David and Goliath, the call of Samuel, the witch of Endor, David and Bathsheba - such biblical stories are well known. But the books of 1 and 2 Samuel, where they are recorded, are among the most difficult books in the Bible. The Hebrew text is widely considered corrupt and sometimes even unintelligible. The social and religious customs are strange and seem to diverge from the tradition of Moses. In this first part of an ambitious two-volume commentary on the books of Samuel, David Toshio Tsumura sheds considerable light on the background of 1 Samuel, looking carefully at the Philistine and Canaanite cultures, as he untangles the difficult Hebrew text.

Excerpt

Long ago St. Paul wrote: “I planted, Apollos watered, but God gave the growth” (1 Cor. 3:6, NRSV). He was right: ministry indeed requires a team effort — the collective labors of many skilled hands and minds. Someone digs up the dirt and drops in seed, while others water the ground to nourish seedlings to growth. the same team effort over time has brought this commentary series to its position of prominence today. Professor E. J. Young “planted” it forty years ago, enlisting its first contributors and himself writing its first published volume. Professor R. K. Harrison “watered” it, signing on other scholars and wisely editing everyone’s finished products. As General Editor, I now tend their planting, and, true to Paul’s words, through four decades God has indeed graciously “[given] the growth.”

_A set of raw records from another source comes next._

-- ==== Sys2Proof/Machine/Core.lean ====
section
/-! DEFINITION. The machine behind the host's interface. -/

def Sys2Proof.core : Host.Core :=
  { State := Sys2Proof.Machine.State, Fault := Sys2Proof.Machine.Fault,
    Refusal := Sys2Proof.Machine.Refusal, step := Sys2Proof.Machine.step,
    reset := Sys2Proof.Machine.State.reset }
end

Today the New International Commentary on the Old Testament enjoys a wide readership of scholars, priests, pastors, rabbis, and other serious Bible students. Thousands of readers across the religious spectrum and in countless countries consult its volumes in their ongoing preaching, teaching, and research. They warmly welcome the publication of each new volume and eagerly await its eventual transformation from an emerging “series” into a complete commentary “set.” But as humanity experiences a new century of history, an era commonly called “postmodern,” what kind of commentary series is NICOT? What distinguishes it from other similarly well-established series?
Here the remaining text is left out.